Also, from the measured porosity A ₁ on the surface of the water-repellent layer before the pressure-bonding process and the porosity A ₂ on the surface of the water-repellent layer after the pressure-bonding process, the decrease in the porosity is calculated according to the formula (1). A rate A was calculated. Table 3 shows the calculated decrease rate A of the open area ratio.

<Method and result of measurement of pore size of water-repellent layer after pressure bonding>
In <Measurement of open area ratio of water-repellent layer after compression step>, the equivalent circle diameter of each hole was calculated from the area of each of the large number of holes observed in one field of view. Equivalent circle diameters of 50 holes per field of view were measured. The equivalent circle diameter was measured for 10 fields of view. Then, the number average pore diameter (unit: nm) was calculated from the formula "number average pore diameter = sum of measured equivalent circle diameters/number of measured pores (ie, 500)". In addition, the maximum value among the circle-equivalent diameters of the 500 measured pores was defined as the maximum pore diameter (unit: nm). In addition, the minimum value among the circle-equivalent diameters of the measured 500 pores was taken as the minimum pore diameter (unit: nm). Among the air electrodes (A-1) to (A-9), the measurement results of the air electrode (A-1) are shown as a representative example. The air electrode (A-1) had a number average pore size of 220 nm, a maximum pore size of 500 nm, and a minimum pore size of 50 nm.

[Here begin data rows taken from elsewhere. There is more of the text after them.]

/-- A block that has been placed: the block header (R36), its launch, window, names, stitch registers and threads by block slot. -/
structure Block where
  id : Nat
  asid : Nat
  launch : Nat
  index : Nat
  rec_ : LaunchRec
  bidx : Word
  bidy : Word
  bidz : Word
  image : Nat
  prio : Nat
  winBase : Nat
  winSize : Nat
  bst : BState
  rstLabel : DWord
  rstMask : DWord
  restarts : Word
  mkp : Word
  tiles : SMap (Option TileName)
  plys : SMap PlyName
  saved : SMap PlyMap
  stitches : SMap Stitch
  threads : SMap Thread
  cometCount : Nat
  todo : List LaunchItem
  started : Bool
  abandoned : Option PlyOp
  /-- Core cycles left of the memory bound since the block was asked to stop, while something of it is still in flight (R307). -/
  skid : Option Nat
  /-- Its image has been written back since it was pre-empted (R33, R34). -/
  imaged : Bool
  /-- A block has come to its core since it left it (R33; the model's own mark). -/
  passed : Bool
  /-- It is asked to leave its core, by placement, a suspension or a firmware update (R295, R308, R336). -/
  asked : Bool
  deriving DecidableEq, Repr

/-! ### Courses, instruction buffer, accesses, translations -/

/-- A course in flight on an issue slot (R43, R44): entered or not yet, its members in slot order, the next word, the next
member for that word, and the core cycle in which the word before it issued. -/
structure Course where
  islot : Nat
  blk : Nat
  addr : DWord
  members : List Nat
  entered : Bool
  pos : Nat
  idx : Nat
  last : Option DWord
  deriving DecidableEq, Repr

/-- A clause in the instruction buffer (R48): header, words (none where the header breaks R63), read-set, tag. -/
structure BufClause where
  asid : Nat
  addr : DWord
  hdr : DWord
  words : List DWord
  reads : List Nat
  deriving DecidableEq, Repr

/-- A line of 128 bytes of the instruction buffer, by address-space identifier and number, with the doublewords it has fetched (R48). Its reference count
is a function of the courses in flight (Core.lineRefs). -/
structure IbufLine where
  asid : Nat
  line : Nat
  data : SMap (Option DWord)
  deriving DecidableEq, Repr

/-- A cached translation (R313): the page's base, its size in bits, the leaf's two doublewords. -/
structure TlbEntry where
  asid : Nat
  page : Nat
  log : Nat
  d0 : DWord
  d1 : DWord
  deriving DecidableEq, Repr

/-- What an outstanding access of a thread does. -/
inductive AccKind where
  | load | store | add | fadd | min | max | and | or | xor | exch | inc | cas | fence | flush
  /-- KNINIT and KNARR as accesses of the thread (R376): stash offset and count. -/
  | knInit | knArr
  /-- EVSET and EVCLR on an event (R360). -/
  | evSet | evClr
  /-- SKMAP, SKUNMAP, SKFLUSH of one entry and of all, SKQUERY (R414 to R417); `v` is the entry. -/
  | skMap | skUnmap | skFlush | skFlushAll | skQuery
  deriving DecidableEq, Repr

[Evaluation method and evaluation result]
<Evaluation of adhesion between catalyst layer and water-repellent layer>
Adhesion between the catalyst layer and the water-repellent layer was evaluated for the air electrodes (A-1) to (A-9) and (B-1) to (B-14). A method for evaluating the adhesion between the catalyst layer and the water-repellent layer will be described with reference to FIG. As shown in FIG. 4, the air electrode 10 had a water-repellent layer 1, a catalyst layer 2, and a current collector 3. As shown in FIG. At one end of the air electrode 10 , the water-repellent layer 1 was peeled off from the catalyst layer 2 . While one end P _A of the catalyst layer 2 on the peeled side is fixed, one end of the water-repellent layer 1 is pulled in the pulling direction D _A , and the maximum tension (180° peel strength, unit: N) until the water-repellent layer 1 is completely peeled off ) was measured. The air electrode 10 sample used for the measurement had a width of 55 mm and a length of 55 mm. Also, the pulling speed was 2 mm/sec. Tables 2 and 3 show the peel strength measurement results.

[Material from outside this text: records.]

/-- A request is performed: its claim and its refusals are over. -/
def Dev.unclaim (m : Dev) (r : Requester) (loc : Nat) : Dev :=
  { m with home :=
      { m.home with
        claims := m.home.claims.filter (fun x => !(x.req == r && x.loc == loc)), refused := m.home.refused.filter fun x => !(x.req == r && x.loc == loc) } }

/-- A requester that waits for stores of its own core gives its claims up: those stores may need the grain (R181). (DEDUCED, log entry 71.) -/
def Dev.yieldClaims (m : Dev) (r : Requester) : Dev :=
  { m with home := { m.home with claims := m.home.claims.filter fun x => x.req != r } }

/-- The core's own stores to bytes that are performed at core scope have reached their home before an engine acts on the bytes (R200, R201). -/
def awaitStores (core : Nat) (r : Requester) (va n : Nat) : Act Unit := do
  let m ← get
  if (m.core core).storesAhead va n then
    set (m.yieldClaims r)
    actWait

/-- Requests of a context's engines on a core are forgotten, and its misses of the translation cache, which those that go on make anew: their operations are
discarded or stop (R176, R181). (DEDUCED, log entry 71.) -/
def Dev.forget (m : Dev) (core asid : Nat) (f : Requester → Bool) : Dev :=
  let mine (r : Requester) : Bool := r.core == core && r.asid == asid && r.unit != 0 && f r
  { m with home :=
      { m.home with claims := m.home.claims.filter (fun x => !mine x.req), refused := m.home.refused.filter fun x => !mine x.req } }.modCore core fun c =>
    { c with out := c.out.filter (fun x => !mine x.1), missed := c.missed.filter fun x => x.2.1 != asid }

/-- The number of the operation that an engine's request belongs to; of a fetch, a WAITM read or a launch item, the block's. -/
def Requester.op (r : Requester) : Nat := r.id / 2 ^ 139

/-- A requester's request asks its home slice, which may refuse it; it waits before its retry (R180, R181). -/
def askHomeAs (ft : Features) (r : Requester) (pg : Page) (takes : Bool) : Act Unit := do
  let m ← get
  let own (x : Refused) : Bool := x.req == r && x.loc == pg.loc
  let last := m.home.refused.find? own
  if last.any fun x => x.left != 0 then actWait
  if m.changesGrain pg takes && m.refuses r pg then
    let n := match last with | some x => x.count | none => 0
    let m1 := m.claim ft r pg n
    set { m1 with home :=
            { m1.home with refused := { req := r, loc := pg.loc, count := n + 1, left := backoff (n + 1) } :: m1.home.refused.filter fun x => !own x } }
    actWait

/-- An engine's request asks its home slice (R180, R181). -/
def askHome (ft : Features) (ag : Agent) (pg : Page) (takes : Bool) : Act Unit := askHomeAs ft ag.requester pg takes

/-- An engine's requests for grains ask their home slices, and an action performs them; a reservation lasts until then, or until the action faults
(R180, R181). -/
def atHome {α : Type} (ft : Features) (ag : Agent) (pgs : List Page) (takes : Bool) (a : Act α) : Act α := do
  let past (m : Dev) : Dev := pgs.foldl (fun x pg => x.unclaim ag.requester pg.loc) m
  for pg in pgs do
    askHome ft ag pg takes
  let v ← tryCatch a fun e => do
    match e with
    | .wait => pure ()
    | .flt _ => modify past
    throw e
  modify past
  return v

/-- The requests that an operation of a core's engines holds are given back (R176). -/
def Dev.freeRequests (m : Dev) (core : Nat) (r : Requester) : Dev :=
  if (m.core core).out.any fun x => x.1 == r then m.modCore core fun c => { c with out := c.out.filter fun x => x.1 != r } else m

/-- Hints of a core are discarded, with the requests that they hold (R405); so is a single PREF that still waits, uncounted (DESIGN CHOICE, log entry 123). -/
def Core.dropPrefs (c : Core) (f : PrefRun → Bool) : Core :=
  { c with
    prefs := c.prefs.filter fun p => !f p
    out := c.out.filter fun x => !(x.1.unit == 7 && c.prefs.any fun p => f p && x.1.id / 2 ^ 16 == p.org.id + 1) }

/-- A miss of a core's engine takes `n` of its outstanding requests while an action asks for the reply, and keeps them while the action waits; with too few
of them free, the engine waits (R19, R176). -/
def withRequests {α : Type} (core : Nat) (r : Requester) (n : Nat) (a : Act α) : Act α := do
  modify fun m => m.freeRequests core r
  let m ← get
  if 1024 < (m.core core).requests + n then actWait
  set (m.modCore core fun c => { c with out := (r, n) :: c.out })
  let v ← tryCatch a fun e => do
    match e with
    | .wait => pure ()
    | .flt _ => modify fun m => m.freeRequests core r
    throw e
  modify fun m => m.freeRequests core r
  return v

/-! ### Silent widening (R211 to R213) -/

/-- The cores whose earlier writes must be published before a read of these bytes by an agent of `core` is answered, with the number below which they were
performed at core scope (R211). (DEDUCED, log entry 72.) -/
def Dev.publishers (m : Dev) (core loc n : Nat) : List (Nat × Nat) :=
  ((List.range n).filterMap fun i => mget none m.marks (loc + i)).filter fun (c, s) =>
    c != core && (m.core c).accs.any fun x => match x.early with | some k => k < s | none => false

/-- The home sends forced publishes and holds the read until they are performed (R211, R213). (DEDUCED, log entry 72.) -/
def awaitPublish (core loc n : Nat) : Act Unit := do
  let m ← get
  let ps := m.publishers core loc n
  if !ps.isEmpty then
    set { m with home := { m.home with forced := ps ++ m.home.forced.filter fun x => !ps.contains x } }
    actWait

/-- The marks of a write: at or after a core-scope release, the core and the write's number (R211); else none. An atomic that goes on a release sequence
leaves the marks it finds. (DEDUCED, log entry 72.) -/
def Dev.setMarks (m : Dev) (loc n : Nat) (x : Option (Nat × Nat)) : Dev :=
  { m with marks := (List.range n).foldl (fun y i => mput none y (loc + i) x) m.marks }

/-! ### One request at a home slice -/

/-- The bytes of a request as the stashes, L1 and the home hold them: each byte from the stash that owns its word, else from the L1 that holds it dirty
under the directory. A segment that is Filling holds no data yet (R152). -/
def Dev.visible (m : Dev) (key loc n : Nat) : List Byte :=
  let hs := (m.holders loc n).filter fun h => h.word.owner && (m.seg h.core h.entry h.seg).st != .filling
  (List.range n).map fun i =>
    match hs.find? fun h => h.word.pa ≤ loc + i && loc + i < h.word.pa + 4 with
    | some h => mget 0 (m.core h.core).stash (h.word.at_ + (loc + i - h.word.pa))
    | none =>
      match m.cores.findSome? fun (_, c) => (mget none c.l1 (loc + i)).filter fun x => x.cc == 2 && x.dirty with
      | some x => x.b
      | none => m.homeByte key (loc + i)

/-- A forwarded store is applied in the stash, whose segment becomes Dirty (R151). -/
def Dev.forwardByte (m : Dev) (h : Holder) (loc : Nat) (b : Byte) : Dev :=
  let m1 := m.modCore h.core fun c => { c with stash := mput 0 c.stash (h.word.at_ + (loc - h.word.pa)) b }
  m1.modSeg h.core h.entry h.seg fun g =>
    { g with st := .dirty, words := g.words.map fun w => if w.pa == h.word.pa then { w with dirty := true, written := true } else w }

/-- A request is forwarded: all of its words are owned by one stash, and it is no atomic (R151). -/
def Dev.forwards (m : Dev) (loc n : Nat) (op : HomeOp) : Bool :=
  let owners := (m.holders loc n).filter fun h => h.word.owner
  let words := (loc + n - 1) / 4 - loc / 4 + 1
  (match owners with
    | [] => false
    | h :: _ => owners.length == words && owners.all (fun x => x.core == h.core)) && (match op with | .rmw _ => false | _ => true)

/-- What an operation leaves at the home, given the old bytes: the new bytes, or none where it writes nothing. -/
def HomeOp.new (op : HomeOp) (old : List Byte) (n : Nat) : Option (List Byte) :=
  match op with
  | .load => none
  | .store l => some l
  | .rmw f => (f (ofBytes old)).map (toBytes n)

/-- The operation reads. -/
def HomeOp.reads (op : HomeOp) : Bool := match op with | .store _ => false | _ => true

/-- The operation is performed on the bytes as the home slice holds them; a read of poisoned ones takes the fault `bad`, where there is one (R296). -/
def homePerform (cc key loc n : Nat) (op : HomeOp) (bad : Option Flt) : Act (List Byte) := do
  let m ← get
  match bad with
  | some f => if op.reads && m.poisonedAt loc n then actFault f
  | none => pure ()
  let old := m.homeBytes key loc n
  match op.new old n with
  | some l => set (m.writeHome cc key loc l)
  | none => pure ()
  return old

/-- A request at the home slice of tracked memory, or of an agent outside the device: forwarded to the one stash that owns all of its
words, performed at the home where no stash owns any, else after recalling every segment involved (R151); the L1 lines of other cores are given back
first (R179). The old bytes; what a stash answers is no poisoned byte of the home. -/
def homeServe (cc key loc n base len keep : Nat) (op : HomeOp) (bad : Option Flt) : Act (List Byte) := do
  let m ← get
  let hs := m.holders loc n
  let owners := hs.filter fun h => h.word.owner
  if m.forwards loc n op then
    for h in owners do
      let g := m.seg h.core h.entry h.seg
      if g.st == .filling || g.st == .retiring then actWait
    let old := m.visible key loc n
    match op with
    | .store l =>
      for (b, i) in l.zipIdx do
        for h in owners do
          if h.word.pa ≤ loc + i && loc + i < h.word.pa + 4 then modify fun x => x.forwardByte h (loc + i) b
    | _ => pure ()
    return old
  recallAll (if op.writes then hs else owners)
  modify fun m => m.giveBack base len keep op.writes
  homePerform cc key loc n op bad

/-- The grain of the live state of a 512-byte block: while its slice holds it as coherent, or its directory entry is live (R179). -/
def Dev.liveGrain (m : Dev) (k : Nat) : Option Nat :=
  if (match mget none m.l2 k with | some b => b.cls == 2 | none => false) || m.dirLive k then mget none m.grains k else none

/-- A request whose grain differs from that of the live state of its block: the home first recalls every holder of the block, and the new grain then
applies (R179). -/
def regrain (pg : Page) : Act Unit := do
  let m ← get
  let k := pg.loc / 512
  match m.liveGrain k with
  | some g =>
    if g != pg.cg then
      recallAll (m.holders (512 * k) 512)
      modify fun m => (m.giveBack (512 * k) 512 (2 ^ 13) true).dropFarRun (512 * k) 512
  | none => pure ()
  modify fun m => { m with grains := mput none m.grains k (some pg.cg) }

/-- The page of a request as its home slice meets it: of a compressed page the slot (R189). -/
def Dev.slotPage (m : Dev) (pg : Page) : Page :=
  match pg.comp with
  | some (e, _) => { pg with loc := (m.compSlot e).1 }
  | none => pg

/-- What a use of a compressed block may fault on: a poisoned entry, one with a reserved bit set, a poisoned slot (R189, R296). -/
def Dev.compCause (m : Dev) (entry : Nat) : Option Nat :=
  let (slot, size, e) := m.compSlot entry
  if m.poisonedAt entry 8 then some 0x1C
  else if 2 ^ 52 ≤ e then some 0x10
  else if m.poisonedAt slot ((size + 1) * 128) then some 0x1C else none

/-- A request to a compressed page (R189 to R191): the slice reads the block-table entry in plaintext, decompresses the slot, and writes
the whole slot back after a store that fits it; one that does not fit takes "slot overflow" and writes nothing, and the slice drops the block.
(DEDUCED, log entry 42.) -/
def compServe (ft : Features) (ag : Agent) (pg : Page) (entry off n : Nat) (va : DWord) (op : HomeOp) : Act (List Byte) := do
  let m ← get
  let (slot, size, e) := m.compSlot entry
  let bad (cause : Nat) : Flt := { cause := cause, va := va, pa := e % 2 ^ 52 / 128 * 128, field := 0, wr := op.writes, alias_ := false }
  match m.compCause entry with
  | some c => actFault (bad c)
  | none => pure ()
  let at_ := m.slotPage pg
  if !pg.seen then set ((m.touchL2 ft at_ ((size + 1) * 128)).aliasFire ft ag at_ va op.writes (m.aliasOld at_ ((size + 1) * 128)))
  let old := ((m.compBlock pg.key entry).drop off).take n
  match op.new old n with
  | none => pure ()
  | some l =>
    if !m.compFits pg.key entry off l then
      modify fun m => (m.dropL2 (slot / 512)).dropL2 ((slot + (size + 1) * 128 - 1) / 512)
      actFault (bad 0x03)
    modify fun m => ((m.compPut pg.key entry off l).watch ag slot ((size + 1) * 128)).mapThreads fun t => t.wakeAt pg.loc n
  return old

/-- One request at the home slice, by any agent of the device (R151, R183, R187, R211, R322, R327): the old bytes of the location.
An atomic on another pod device's memory is performed at its owner's home (R324, R330). (DEDUCED, log entry 46.) -/
def homeAccess (ft : Features) (ag : Agent) (pg : Page) (va : DWord) (n : Nat) (op : HomeOp) : Act (List Byte) := do
  let m ← get
  let bad (cause : Nat) : Flt := { cause := cause, va := va, pa := pg.loc % 2 ^ 52, field := 0, wr := op.writes, alias_ := false }
  let there := match pg.comp with | some (e, _) => e | none => pg.loc
  if !op.writes && m.strandedAt there n then actFault (bad 0x1C)
  if !m.linkUp ft there then actFault (bad 0x1D)
  match pg.comp with
  | some (e, off) => compServe ft ag pg e off n va op
  | none =>
    snoopHost pg.loc
    if pg.cc == 2 && op.reads then awaitPublish ag.core pg.loc n
    let old := if pg.seen then none else m.aliasOld pg n
    if !pg.seen && !m.forwards pg.loc n op then modify fun m => m.touchL2 ft pg n
    let away := isDevLoc pg.loc && !m.isLocal pg.loc && (match op with | .rmw _ => true | _ => false)
    let g := grainSize pg.cg
    let was ← if pg.cc == 2 then do
        regrain pg
        if away then modify fun m => m.dropL2 (pg.loc / 512)
        homeServe (if away then 3 else pg.cc) pg.key pg.loc n (pg.loc / g * g) g ag.core op (some (bad 0x1C))
      else do
        if away then modify fun m => m.dropL2 (pg.loc / 512)
        homePerform (if away then 3 else pg.cc) pg.key pg.loc n op (some (bad 0x1C))
    modify fun m => m.aliasFire ft ag pg va op.writes old
    let chain := match op with | .rmw _ => true | _ => false
    if (op.new was n).isSome then modify fun m => (m.noteWrite ag pg.loc n).setMarks pg.loc (if chain then 0 else n) none
    return was

end Sys2Proof.Machine
end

<Evaluation of electrical properties>
Hereinafter, the metal-air battery 20 will be described with reference to FIG. 2 again. First, a metal-air battery 20 as shown in FIG. 2 was produced. The metal-air battery 20 had an air electrode 10 , a metal electrode 5 and an electrolyte 4 . As the positive electrode, the air electrode 10 (specifically, each of the air electrodes (A-1) to (A-9) and (B-1) to (B-14)) was used. A zinc plate was used as the metal electrode 5 which is a negative electrode. As the electrolyte 4, a 7M potassium hydroxide aqueous solution was used.

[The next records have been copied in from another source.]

/-- Registering a word as owner recalls every other holder; as sharer, every other owner; the copies of its line in L1 and in slices of other dies and other pod
devices go, and with them the ownership of its grain (R150, R179, R330). The home may refuse (R180). A line the host may hold is first snooped (R322). The
request is made for the words at `locs`, none where another word's has been. -/
def registerWord (ft : Features) (ag : Agent) (core k s : Nat) (pg : Page) (owner : Bool) (locs : List Nat) : Act Unit := do
  snoopHost pg.loc
  atHome ft ag [pg] true do
    regrain pg
    modify fun m => m.touchLine ft pg locs
    let m ← get
    recallAll ((m.holders pg.loc 4).filter fun h => !(h.core == core && h.entry == k && h.seg == s) && (owner || h.word.owner))
    let g := grainSize pg.cg
    modify fun x => (((x.giveBack (pg.loc / g * g) g (2 ^ 13) false).giveBack (pg.loc / 128 * 128) 128 (2 ^ 13) true).dropFarRun
      (pg.loc / 128 * 128) 128).recallPods (pg.loc / 128 * 128) 128

/-- A fault of a word of an entry at its home: cause, its virtual and physical address, whether the access that touches it writes (R298). -/
def Dev.wordFlt (m : Dev) (e : Skein) (w : SkWord) (pg : Page) (cause : Nat) (wr : Bool) : Flt :=
  { Flt.at_ cause (e.vaOf ((w.at_ - e.lo) / 4)) wr with pa := (m.slotPage pg).loc % 2 ^ 52 }

/-- A byte of a word comes from the core's own L1, which holds it of a page that is not coherent (R148). -/
def Dev.ownByte (m : Dev) (core : Nat) (w : SkWord) (i : Nat) : Option Byte :=
  if w.comp.isSome then none
  else (mget none (m.core core).l1 (w.pa + i)).bind fun e => if e.cc == 2 then none else some e.b

/-- What a read of a word in the hierarchy by its core may fault on (R148, R189, R296). -/
def Dev.readCause (m : Dev) (core : Nat) (w : SkWord) : Option Nat :=
  match w.comp with
  | some (x, _) => m.compCause x
  | none => if (List.range 4).any fun i => (m.ownByte core w i).isNone && m.poisonedAt (w.pa + i) 1 then some 0x1C else none

/-- What a word of a fill may fault on before its home is asked (R189, R327). -/
def fillBad (ft : Features) (m : Dev) (e : Skein) (w : SkWord) (pg : Page) (wr : Bool) : Option Flt :=
  let there := match pg.comp with | some (x, _) => x | none => pg.loc
  let cause : Option Nat :=
    if e.mode == 0 && m.strandedAt there 4 then some 0x1C
    else if !m.linkUp ft there then some 0x1D
    else none
  cause.map fun c => m.wordFlt e w pg c wr

/-- The requests that a fill needs: one for each distinct line that its words occupy (R176). -/
def fillLines (ws : List (SkWord × Page)) : Nat := (ws.map fun x => x.1.pa / 128).eraseDups.length

/-- The words of a fill by the lines that they occupy: the first of each line, and the locations of all of them. -/
def lineHeads (ws : List (SkWord × Page)) : List ((SkWord × Page) × List Nat) :=
  (ws.foldl (fun (l : List (SkWord × Page)) x => if l.any fun y => y.1.pa / 128 == x.1.pa / 128 then l else l ++ [x]) []).map fun x =>
    (x, (ws.map fun y => y.1.pa).filter fun a => a / 128 == x.1.pa / 128)

/-- The class that the alias detector meets as a request of `n` bytes of a page reaches its home slice: of a compressed page, as it reaches the slot (R183). -/
def Dev.aliasMet (m : Dev) (pg : Page) (n : Nat) : Option Nat :=
  match pg.comp with
  | some (x, _) => m.aliasOld (m.slotPage pg) (((m.compSlot x).2.1 + 1) * 128)
  | none => m.aliasOld pg n

/-- The alias detector sees one request for a page (R183, R184). -/
def Dev.aliasSees (m : Dev) (ft : Features) (ag : Agent) (pg : Page) (va : Nat) (wr : Bool) (old : Option Nat) : Dev :=
  m.aliasFire ft ag (m.slotPage pg) (BitVec.ofNat 64 va) wr old

/-- The first touch of an Unfilled segment starts its fill: every page is translated, every word registered, and the touching operation
waits; a write-only segment is Clean at once, its words unwritten and reading as 0 (R146 to R149). Each distinct line that its words occupy is one
request (R176). -/
def startFill (ft : Features) (ag : Agent) (core k s : Nat) (wr : Bool) : Act Unit := do
  let m ← get
  match mget none (m.core core).skeins k with
  | none => pure ()
  | some e =>
    let ws ← asWr wr (fillWords ft core e s)
    let m ← get
    match ws.findSome? fun (w, pg) => fillBad ft m e w pg wr with
    | some f => actFault f
    | none => pure ()
    if e.mode == 2 then
      modify fun m =>
        let m1 := m.modCore core fun c => { c with stash := ws.foldl (fun b x => mwriteBytes b x.1.at_ [0, 0, 0, 0]) c.stash }
        (ws.foldl (fun (y : Dev) x => y.cleanStash core x.1.at_ 4) m1).modSeg core k s fun _ => { st := .clean, words := ws.map (·.1), wb := none }
    else
      let heads := lineHeads ws
      withRequests core ag.requester (fillLines ws) do
        for (w, pg) in ws do
          awaitStores core ag.requester (e.vaOf ((w.at_ - e.lo) / 4)) 4
          let locs := match heads.find? fun h => h.1.1.at_ == w.at_ with | some h => h.2 | none => []
          if w.owner || w.sharer then
            awaitPublish core w.pa 4
            registerWord ft ag core k s pg w.owner locs
          else
            snoopHost w.pa
            if !locs.isEmpty then modify fun m => m.touchLine ft pg locs
        let m ← get
        match ws.findSome? fun (w, pg) => (m.readCause core w).map fun c => m.wordFlt e w pg c wr with
        | some f => actFault f
        | none => pure ()
      modify fun x =>
        let x1 := heads.foldl (fun (y : Dev) h => y.aliasSees ft ag h.1.2 (e.vaOf ((h.1.1.at_ - e.lo) / 4)) wr (m.aliasMet h.1.2 4)) x
        x1.modSeg core k s fun _ => { st := .filling, words := ws.map (·.1), wb := none }
      actWait

/-- A touch of a covered segment: done where it is Clean or Dirty, else the operation waits (R146). An entry that is leaving is waited for: the operation
then sees the state after it (R156). -/
def touchSeg (ft : Features) (ag : Agent) (core k s : Nat) (wr : Bool) : Act Unit := do
  modify fun m => m.freeRequests core ag.requester
  let m ← get
  if (match mget none (m.core core).skeins k with | some e => e.leaving | none => false) then actWait
  match (m.seg core k s).st with
  | .clean => pure ()
  | .dirty => pure ()
  | .filling => actWait
  | .retiring => actWait
  | .unfilled => startFill ft ag core k s wr

/-- Touches every covered segment of the stash bytes [x, x + n). -/
def touchRange (ft : Features) (ag : Agent) (core x n : Nat) (wr : Bool) : Act Unit := do
  for i in List.range ((x + n - 1) / 64 - x / 64 + 1) do
    let m ← get
    match (m.core core).cover ((x / 64 + i) * 64) with
    | some (k, s) => touchSeg ft ag core k s wr
    | none => pure ()

/-- Reads stash bytes of a core by their position in its stash (R138, R146). (DEDUCED, log entry 77.) -/
def stashRead (ft : Features) (ag : Agent) (core x n : Nat) : Act (List Byte) := do
  touchRange ft ag core x n false
  let m ← get
  if m.poisoned.any (fun a => stashLoc core x ≤ a && a < stashLoc core x + n) then actFault (Flt.plain 0x1C)
  return mreadBytes (m.core core).stash x n

/-- The segment and word of a skein entry that hold a stash byte of the core: the entry's number, the entry, the segment, the word. -/
def Dev.heldAt (m : Dev) (core x : Nat) : Option (Nat × Skein × Nat × SkWord) :=
  match (m.core core).cover x with
  | none => none
  | some (k, s) =>
    match mget none (m.core core).skeins k with
    | none => none
    | some e => ((m.seg core k s).words.find? fun w => w.at_ ≤ x && x < w.at_ + 4).map fun w => (k, e, s, w)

Using a battery test system (“PFX2011” manufactured by Kikusui Electronics Co., Ltd.), the IV curve characteristics of the fabricated metal-air battery were evaluated. Specifically, the discharge voltage (unit: V) of the metal-air battery was measured under the condition of 30 mA/cm ² . The discharge voltage V ₀ of the metal-air battery immediately after (initial) production of the metal-air battery and the discharge voltage V ₆ of the metal-air battery 6 months after production were measured. Tables 2 and 3 show the measurement results of the discharge voltage V ₀ and the discharge voltage V ₆ . Next, the discharge voltage drop rate (unit: %) was calculated from the formula "drop rate=100×(V ₀ −V ₆ )/V ₀ ". Tables 2 and 3 show the calculated rate of decrease in discharge voltage. A larger rate of discharge voltage decrease indicates that the discharge voltage decreased over time and the output of the metal-air battery decreased. A metal-air battery having a discharge voltage V ₆ of 1.00 V or more and a rate of decrease in discharge voltage of less than 10.0% after 6 months from production was evaluated as having good electrical characteristics.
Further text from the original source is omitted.